The first drops of rain tapped gently on the window pane, but inside Taniya’s flat, the air was already electric.
Bapan stood by the balcony door, half-lit by the flicker of a passing storm. His shirt was soaked from the sudden downpour he’d walked through, clinging to him like second skin. Taniya’s eyes lingered longer than they should have.
“You always manage to show up when it rains,” she teased, arms crossed, pretending not to notice how her pulse quickened at the sight of him.
“And you always let me in,” Bapan replied, a crooked smile forming at the corner of his lips. “Maybe the rain has its reasons.”
Taniya turned, hiding her smirk as she walked toward the kitchen. “Maybe I just feel sorry for wet cats stranded in my hallway.”
He followed her slowly, his footsteps quiet but deliberate. The tension hung between them like mist after lightning—thick, humming, alive.
“Still stubborn, aren’t you?” he murmured, his voice low, coaxing.
She poured two cups of tea, the steam curling like breath against the dim kitchen light. “And you’re still arrogant,” she said without looking back.
But when she handed him the cup, their fingers brushed.
Too long. Too deliberate.
He didn’t pull away.
Neither did she.
“You never really answered my message last week,” Bapan said as he took a sip, eyes fixed on her. “I asked if you missed me.”
Taniya leaned back against the counter, her gaze challenging. “And if I did?”
Bapan took a slow step toward her. “Then I’d say I haven’t stopped thinking about you.”
A pause.
A heartbeat.
She looked away, biting her lip. “You always say the right things when it rains.”
“Only because you look the way you do when you’re pretending not to care.”

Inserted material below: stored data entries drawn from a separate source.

-- ==== Sys2Proof/Laws/PerInstr.lean ====
section
/-! SUPPORT. Statements about every instruction, one lemma per constructor. -/

namespace Sys2Proof.Laws.EncodeLength

/-- The encoding of an instruction has as many bytes as its overrides and its body take. -/
def Statement (i : Instr) : Prop := (encode i).length = i.overrides.length + i.bodySize

/-- The bytes of a memory operand: the ModRM byte and its displacement. -/
theorem encodeMemArg_length (e : BitVec 3) (m : MemArg) : (encodeMemArg e m).length = 1 + m.dispBytes := by
  cases m <;> rfl

theorem mem_form (p : List Seg) (b : Byte) (e : BitVec 3) (m : MemArg) :
    (p.map Seg.code ++ b :: encodeMemArg e m).length = p.length + (2 + m.dispBytes) := by
  simp only [List.length_append, List.length_map, List.length_cons, encodeMemArg_length]
  omega

theorem two_bytes (p : List Seg) (a b : Byte) : (p.map Seg.code ++ [a, b]).length = p.length + 2 := by simp

theorem faddM32r (p : List Seg) (m : MemArg) : Statement (.faddM32r p m) := mem_form p _ _ m
theorem fmulM32r (p : List Seg) (m : MemArg) : Statement (.fmulM32r p m) := mem_form p _ _ m
theorem fcomM32r (p : List Seg) (m : MemArg) : Statement (.fcomM32r p m) := mem_form p _ _ m
theorem fcompM32r (p : List Seg) (m : MemArg) : Statement (.fcompM32r p m) := mem_form p _ _ m
theorem fsubM32r (p : List Seg) (m : MemArg) : Statement (.fsubM32r p m) := mem_form p _ _ m
theorem fsubrM32r (p : List Seg) (m : MemArg) : Statement (.fsubrM32r p m) := mem_form p _ _ m
theorem fdivM32r (p : List Seg) (m : MemArg) : Statement (.fdivM32r p m) := mem_form p _ _ m
theorem fdivrM32r (p : List Seg) (m : MemArg) : Statement (.fdivrM32r p m) := mem_form p _ _ m
theorem faddStSti (p : List Seg) (i : RegNum) : Statement (.faddStSti p i) := two_bytes p _ _
theorem fmulStSti (p : List Seg) (i : RegNum) : Statement (.fmulStSti p i) := two_bytes p _ _
theorem fcomSti (p : List Seg) (i : RegNum) : Statement (.fcomSti p i) := two_bytes p _ _
theorem fcompSti (p : List Seg) (i : RegNum) : Statement (.fcompSti p i) := two_bytes p _ _
theorem fsubStSti (p : List Seg) (i : RegNum) : Statement (.fsubStSti p i) := two_bytes p _ _
theorem fsubrStSti (p : List Seg) (i : RegNum) : Statement (.fsubrStSti p i) := two_bytes p _ _
theorem fdivStSti (p : List Seg) (i : RegNum) : Statement (.fdivStSti p i) := two_bytes p _ _
theorem fdivrStSti (p : List Seg) (i : RegNum) : Statement (.fdivrStSti p i) := two_bytes p _ _
theorem fldM32r (p : List Seg) (m : MemArg) : Statement (.fldM32r p m) := mem_form p _ _ m
theorem fstM32r (p : List Seg) (m : MemArg) : Statement (.fstM32r p m) := mem_form p _ _ m
theorem fstpM32r (p : List Seg) (m : MemArg) : Statement (.fstpM32r p m) := mem_form p _ _ m
theorem fldenvM14 (p : List Seg) (m : MemArg) : Statement (.fldenvM14 p m) := mem_form p _ _ m
theorem fldcwM2 (p : List Seg) (m : MemArg) : Statement (.fldcwM2 p m) := mem_form p _ _ m
theorem fnstenvM14 (p : List Seg) (m : MemArg) : Statement (.fnstenvM14 p m) := mem_form p _ _ m
theorem fnstcwM2 (p : List Seg) (m : MemArg) : Statement (.fnstcwM2 p m) := mem_form p _ _ m
theorem fldSti (p : List Seg) (i : RegNum) : Statement (.fldSti p i) := two_bytes p _ _
theorem fxchSti (p : List Seg) (i : RegNum) : Statement (.fxchSti p i) := two_bytes p _ _
theorem fnop (p : List Seg) : Statement (.fnop p) := two_bytes p _ _
theorem fchs (p : List Seg) : Statement (.fchs p) := two_bytes p _ _
theorem fabs (p : List Seg) : Statement (.fabs p) := two_bytes p _ _
theorem ftst (p : List Seg) : Statement (.ftst p) := two_bytes p _ _
theorem fxam (p : List Seg) : Statement (.fxam p) := two_bytes p _ _
theorem fld1 (p : List Seg) : Statement (.fld1 p) := two_bytes p _ _
theorem fldl2t (p : List Seg) : Statement (.fldl2t p) := two_bytes p _ _
theorem fldl2e (p : List Seg) : Statement (.fldl2e p) := two_bytes p _ _
theorem fldpi (p : List Seg) : Statement (.fldpi p) := two_bytes p _ _
theorem fldlg2 (p : List Seg) : Statement (.fldlg2 p) := two_bytes p _ _
theorem fldln2 (p : List Seg) : Statement (.fldln2 p) := two_bytes p _ _
theorem fldz (p : List Seg) : Statement (.fldz p) := two_bytes p _ _
theorem f2xm1 (p : List Seg) : Statement (.f2xm1 p) := two_bytes p _ _
theorem fyl2x (p : List Seg) : Statement (.fyl2x p) := two_bytes p _ _
theorem fptan (p : List Seg) : Statement (.fptan p) := two_bytes p _ _
theorem fpatan (p : List Seg) : Statement (.fpatan p) := two_bytes p _ _
theorem fxtract (p : List Seg) : Statement (.fxtract p) := two_bytes p _ _
theorem fdecstp (p : List Seg) : Statement (.fdecstp p) := two_bytes p _ _
theorem fincstp (p : List Seg) : Statement (.fincstp p) := two_bytes p _ _
theorem fprem (p : List Seg) : Statement (.fprem p) := two_bytes p _ _
theorem fyl2xp1 (p : List Seg) : Statement (.fyl2xp1 p) := two_bytes p _ _
theorem fsqrt (p : List Seg) : Statement (.fsqrt p) := two_bytes p _ _
theorem frndint (p : List Seg) : Statement (.frndint p) := two_bytes p _ _
theorem fscale (p : List Seg) : Statement (.fscale p) := two_bytes p _ _
theorem fiaddM32i (p : List Seg) (m : MemArg) : Statement (.fiaddM32i p m) := mem_form p _ _ m
theorem fimulM32i (p : List Seg) (m : MemArg) : Statement (.fimulM32i p m) := mem_form p _ _ m
theorem ficomM32i (p : List Seg) (m : MemArg) : Statement (.ficomM32i p m) := mem_form p _ _ m
theorem ficompM32i (p : List Seg) (m : MemArg) : Statement (.ficompM32i p m) := mem_form p _ _ m
theorem fisubM32i (p : List Seg) (m : MemArg) : Statement (.fisubM32i p m) := mem_form p _ _ m
theorem fisubrM32i (p : List Seg) (m : MemArg) : Statement (.fisubrM32i p m) := mem_form p _ _ m
theorem fidivM32i (p : List Seg) (m : MemArg) : Statement (.fidivM32i p m) := mem_form p _ _ m
theorem fidivrM32i (p : List Seg) (m : MemArg) : Statement (.fidivrM32i p m) := mem_form p _ _ m
theorem fildM32i (p : List Seg) (m : MemArg) : Statement (.fildM32i p m) := mem_form p _ _ m
theorem fistM32i (p : List Seg) (m : MemArg) : Statement (.fistM32i p m) := mem_form p _ _ m
theorem fistpM32i (p : List Seg) (m : MemArg) : Statement (.fistpM32i p m) := mem_form p _ _ m
theorem fldM80r (p : List Seg) (m : MemArg) : Statement (.fldM80r p m) := mem_form p _ _ m
theorem fstpM80r (p : List Seg) (m : MemArg) : Statement (.fstpM80r p m) := mem_form p _ _ m
theorem fneni (p : List Seg) : Statement (.fneni p) := two_bytes p _ _
theorem fndisi (p : List Seg) : Statement (.fndisi p) := two_bytes p _ _
theorem fnclex (p : List Seg) : Statement (.fnclex p) := two_bytes p _ _
theorem fninit (p : List Seg) : Statement (.fninit p) := two_bytes p _ _
theorem fsetpm (p : List Seg) : Statement (.fsetpm p) := two_bytes p _ _
theorem faddM64r (p : List Seg) (m : MemArg) : Statement (.faddM64r p m) := mem_form p _ _ m
theorem fmulM64r (p : List Seg) (m : MemArg) : Statement (.fmulM64r p m) := mem_form p _ _ m
theorem fcomM64r (p : List Seg) (m : MemArg) : Statement (.fcomM64r p m) := mem_form p _ _ m
theorem fcompM64r (p : List Seg) (m : MemArg) : Statement (.fcompM64r p m) := mem_form p _ _ m
theorem fsubM64r (p : List Seg) (m : MemArg) : Statement (.fsubM64r p m) := mem_form p _ _ m
theorem fsubrM64r (p : List Seg) (m : MemArg) : Statement (.fsubrM64r p m) := mem_form p _ _ m
theorem fdivM64r (p : List Seg) (m : MemArg) : Statement (.fdivM64r p m) := mem_form p _ _ m
theorem fdivrM64r (p : List Seg) (m : MemArg) : Statement (.fdivrM64r p m) := mem_form p _ _ m
theorem faddStiSt (p : List Seg) (i : RegNum) : Statement (.faddStiSt p i) := two_bytes p _ _
theorem fmulStiSt (p : List Seg) (i : RegNum) : Statement (.fmulStiSt p i) := two_bytes p _ _
theorem fsubrStiSt (p : List Seg) (i : RegNum) : Statement (.fsubrStiSt p i) := two_bytes p _ _
theorem fsubStiSt (p : List Seg) (i : RegNum) : Statement (.fsubStiSt p i) := two_bytes p _ _
theorem fdivrStiSt (p : List Seg) (i : RegNum) : Statement (.fdivrStiSt p i) := two_bytes p _ _
theorem fdivStiSt (p : List Seg) (i : RegNum) : Statement (.fdivStiSt p i) := two_bytes p _ _
theorem fldM64r (p : List Seg) (m : MemArg) : Statement (.fldM64r p m) := mem_form p _ _ m
theorem fstM64r (p : List Seg) (m : MemArg) : Statement (.fstM64r p m) := mem_form p _ _ m
theorem fstpM64r (p : List Seg) (m : MemArg) : Statement (.fstpM64r p m) := mem_form p _ _ m
theorem frstorM94 (p : List Seg) (m : MemArg) : Statement (.frstorM94 p m) := mem_form p _ _ m
theorem fnsaveM94 (p : List Seg) (m : MemArg) : Statement (.fnsaveM94 p m) := mem_form p _ _ m
theorem fnstswM2 (p : List Seg) (m : MemArg) : Statement (.fnstswM2 p m) := mem_form p _ _ m
theorem ffreeSti (p : List Seg) (i : RegNum) : Statement (.ffreeSti p i) := two_bytes p _ _
theorem fstSti (p : List Seg) (i : RegNum) : Statement (.fstSti p i) := two_bytes p _ _
theorem fstpSti (p : List Seg) (i : RegNum) : Statement (.fstpSti p i) := two_bytes p _ _
theorem fiaddM16i (p : List Seg) (m : MemArg) : Statement (.fiaddM16i p m) := mem_form p _ _ m
theorem fimulM16i (p : List Seg) (m : MemArg) : Statement (.fimulM16i p m) := mem_form p _ _ m
theorem ficomM16i (p : List Seg) (m : MemArg) : Statement (.ficomM16i p m) := mem_form p _ _ m
theorem ficompM16i (p : List Seg) (m : MemArg) : Statement (.ficompM16i p m) := mem_form p _ _ m
theorem fisubM16i (p : List Seg) (m : MemArg) : Statement (.fisubM16i p m) := mem_form p _ _ m
theorem fisubrM16i (p : List Seg) (m : MemArg) : Statement (.fisubrM16i p m) := mem_form p _ _ m
theorem fidivM16i (p : List Seg) (m : MemArg) : Statement (.fidivM16i p m) := mem_form p _ _ m
theorem fidivrM16i (p : List Seg) (m : MemArg) : Statement (.fidivrM16i p m) := mem_form p _ _ m
theorem faddpStiSt (p : List Seg) (i : RegNum) : Statement (.faddpStiSt p i) := two_bytes p _ _
theorem fmulpStiSt (p : List Seg) (i : RegNum) : Statement (.fmulpStiSt p i) := two_bytes p _ _
theorem fsubrpStiSt (p : List Seg) (i : RegNum) : Statement (.fsubrpStiSt p i) := two_bytes p _ _
theorem fsubpStiSt (p : List Seg) (i : RegNum) : Statement (.fsubpStiSt p i) := two_bytes p _ _
theorem fdivrpStiSt (p : List Seg) (i : RegNum) : Statement (.fdivrpStiSt p i) := two_bytes p _ _
theorem fdivpStiSt (p : List Seg) (i : RegNum) : Statement (.fdivpStiSt p i) := two_bytes p _ _
theorem fcompp (p : List Seg) : Statement (.fcompp p) := two_bytes p _ _
theorem fildM16i (p : List Seg) (m : MemArg) : Statement (.fildM16i p m) := mem_form p _ _ m
theorem fistM16i (p : List Seg) (m : MemArg) : Statement (.fistM16i p m) := mem_form p _ _ m
theorem fistpM16i (p : List Seg) (m : MemArg) : Statement (.fistpM16i p m) := mem_form p _ _ m
theorem fbldM80d (p : List Seg) (m : MemArg) : Statement (.fbldM80d p m) := mem_form p _ _ m
theorem fildM64i (p : List Seg) (m : MemArg) : Statement (.fildM64i p m) := mem_form p _ _ m
theorem fbstpM80d (p : List Seg) (m : MemArg) : Statement (.fbstpM80d p m) := mem_form p _ _ m
theorem fistpM64i (p : List Seg) (m : MemArg) : Statement (.fistpM64i p m) := mem_form p _ _ m
theorem fnstswAx (p : List Seg) : Statement (.fnstswAx p) := two_bytes p _ _
theorem fwait (p : List Seg) : Statement (.fwait p) := by simp [Statement, encode, encodeBody, Instr.bodySize, Instr.overrides]

end Sys2Proof.Laws.EncodeLength
end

He was closer now. So close that Taniya could feel the warmth rising off his skin, could hear the slight catch in his breath. Her breath hitched as he tucked a strand of hair behind her ear—gently, like a secret being kept.

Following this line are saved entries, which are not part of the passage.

-- ==== Sys2Proof/Tests/Slice0.lean ====
section
/-! SUPPORT. Small tests: words and results taken from the spec, one step each; and for every statement with hypotheses
a concrete case that meets them. -/

namespace Sys2Proof.Tests

open Sys2Proof.Machine Sys2Proof.Safety

set_option Elab.async false

/-! ## Helpers -/

/-- The instruction some bytes are, all of them. -/
def decoded (bytes : List Byte) : Option Instr :=
  match decode bytes with
  | .ok (i, []) => some i
  | _ => none

def decodedAll (l : List (List Byte)) : List (Option Instr) := l.map decoded

/-- The refusal some bytes get. -/
def refusedAs (bytes : List Byte) : Option DecodeError :=
  match decode bytes with
  | .ok _ => none
  | .error e => some e

/-- The machine after reset with a control word and ST, ST(1), ... as given. -/
def machine (cw : Word) (stack : List TempReal) : State :=
  let n := stack.reverse.foldl Npx.pushValue Npx.reset
  { State.reset with npx := { n with cw := cw } }

/-- The machine with bytes of memory at an address. -/
def holding (s : State) (a : Nat) (bytes : List Byte) : State :=
  { s with mem := s.mem.writeAll ((List.range bytes.length).map (a + ·) |>.zip bytes) }

/-- What one step on the given bytes leaves, seen through f. -/
def after {α : Type} (s : State) (bytes : List Byte) (f : State → α) : Option α :=
  match step (s.withFetchBytes bytes) with
  | .next t => some (f t)
  | _ => none

/-- The refusal of one step on the given bytes. -/
def refusal (s : State) (bytes : List Byte) : Option Refusal :=
  match step (s.withFetchBytes bytes) with
  | .refused r => some r
  | _ => none

def isNext : Outcome → Bool
  | .next _ => true
  | _ => false

theorem next_of {o : Outcome} (h : isNext o = true) : ∃ t, o = .next t := by
  cases o with
  | next t => exact ⟨t, rfl⟩
  | fault r => cases h
  | refused r => cases h

/-- ST, the flags, TOP. -/
def view (t : State) : TempReal × Flags × RegNum := (t.npx.st 0, t.npx.flags, t.npx.top)

/-- The first bytes at an address. -/
def bytesAt (a n : Nat) (t : State) : List Byte := (List.range n).map fun k => t.mem.read (a + k)

def readyCheck (s : State) : Bool :=
  s.platform.npxPresent && !s.cpu.em && !s.cpu.ts && !s.npx.imagePending && !s.npx.busy && !s.error

theorem ready_of {s : State} (h : readyCheck s = true) : Ready s := by
  simp only [readyCheck, Bool.and_eq_true, Bool.not_eq_true'] at h
  exact ⟨h.1.1.1.1.1, h.1.1.1.1.2, h.1.1.1.2, h.1.1.2, h.1.2, h.2⟩

theorem inv_of {s : State}
    (h : (s.mem.wf && (!s.npx.imagePending || masksOf s.npx.cw == 0b111111#6 || s.npx.busy) &&
      s.npx.inFlight.all fun g => decide (0 < g.wordsLeft) && decide (g.wordsLeft < 47)) = true) : Inv s := by
  simp only [Bool.and_eq_true, Bool.or_eq_true, Bool.not_eq_true', beq_iff_eq] at h
  obtain ⟨⟨hw, hm⟩, hf⟩ := h
  refine ⟨hw, fun hp => ?_, fun g hg => ?_⟩
  · rcases hm with (h | h) | h
    · rw [h] at hp; cases hp
    · exact .inl h
    · exact .inr h
  · simpa [hg] using hf

def one : TempReal := 0x3FFF8000000000000000#80
def two : TempReal := 0x40008000000000000000#80
def three : TempReal := 0x4000C000000000000000#80
def four : TempReal := 0x40018000000000000000#80
def five : TempReal := 0x4001A000000000000000#80
def half : TempReal := 0x3FFE8000000000000000#80
def minusOne : TempReal := 0xBFFF8000000000000000#80
/-- A denormal. -/
def tiny : TempReal := 0x00000000000000000001#80
/-- An unnormal, 0.5. -/
def loose : TempReal := 0x3FFF4000000000000000#80
/-- A pseudo zero. -/
def nought : TempReal := 0x40000000000000000000#80
def nan : TempReal := 0x7FFFC000000000000001#80
def infinity : TempReal := 0x7FFF8000000000000000#80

“Tell me to leave, Taniya,” he whispered. “I will. If that’s what you want.”
She stared at him, her eyes dark with something unspoken. “You’re good at leaving,” she said. “But terrible at staying.”
“I’ve learned,” he said, voice rough with something deeper. “I’m still learning.”
His hand lingered at her waist. Not possessive. Just a question.
She answered without words.
Taniya moved first—barely—but enough. Her lips grazed the edge of his jaw, featherlight, deliberate. He exhaled sharply, setting down the tea without looking.
The space between them dissolved.
No more teasing. No more pretense.
His mouth found hers in a kiss that wasn’t soft, wasn’t polite. It was years of unspoken words, nights lost in memory, and months of aching solitude pressed into a single moment.
And yet, it wasn’t rushed.
There was rhythm.
There was fire.
His fingers traced the outline of her back, slow and searching, like he was relearning the map he once knew. Her hands curled around the fabric of his soaked shirt, tugging him closer, pulling him into the gravity that had always existed between them.
The thunder cracked outside.
Inside, their storm was quieter—breathless gasps, the rustle of movement, the hum of lips brushing skin.
But it wasn’t just about touch.
It was about the way she looked at him when his forehead rested against hers.
It was the way his voice trembled when he whispered her name between stolen kisses.
“Taniya…”
“Shh,” she said, silencing him with her mouth, smiling as she did. “Don’t ruin it with words.”
Later, they lay tangled on the couch, fully clothed but completely undone. His head rested on her stomach as her fingers played lazily with his hair. Rain drummed steadily against the glass, a quiet applause for what had just transpired.
“This doesn’t mean anything,” she said, too softly.
“I know,” he replied.
But neither moved.
Neither wanted to.
Bapan closed his eyes, inhaling the scent of her skin, memorizing the feel of her breath against his neck. For now, the storm outside mirrored the one between them. And in the quiet after, they found something that didn’t need defining.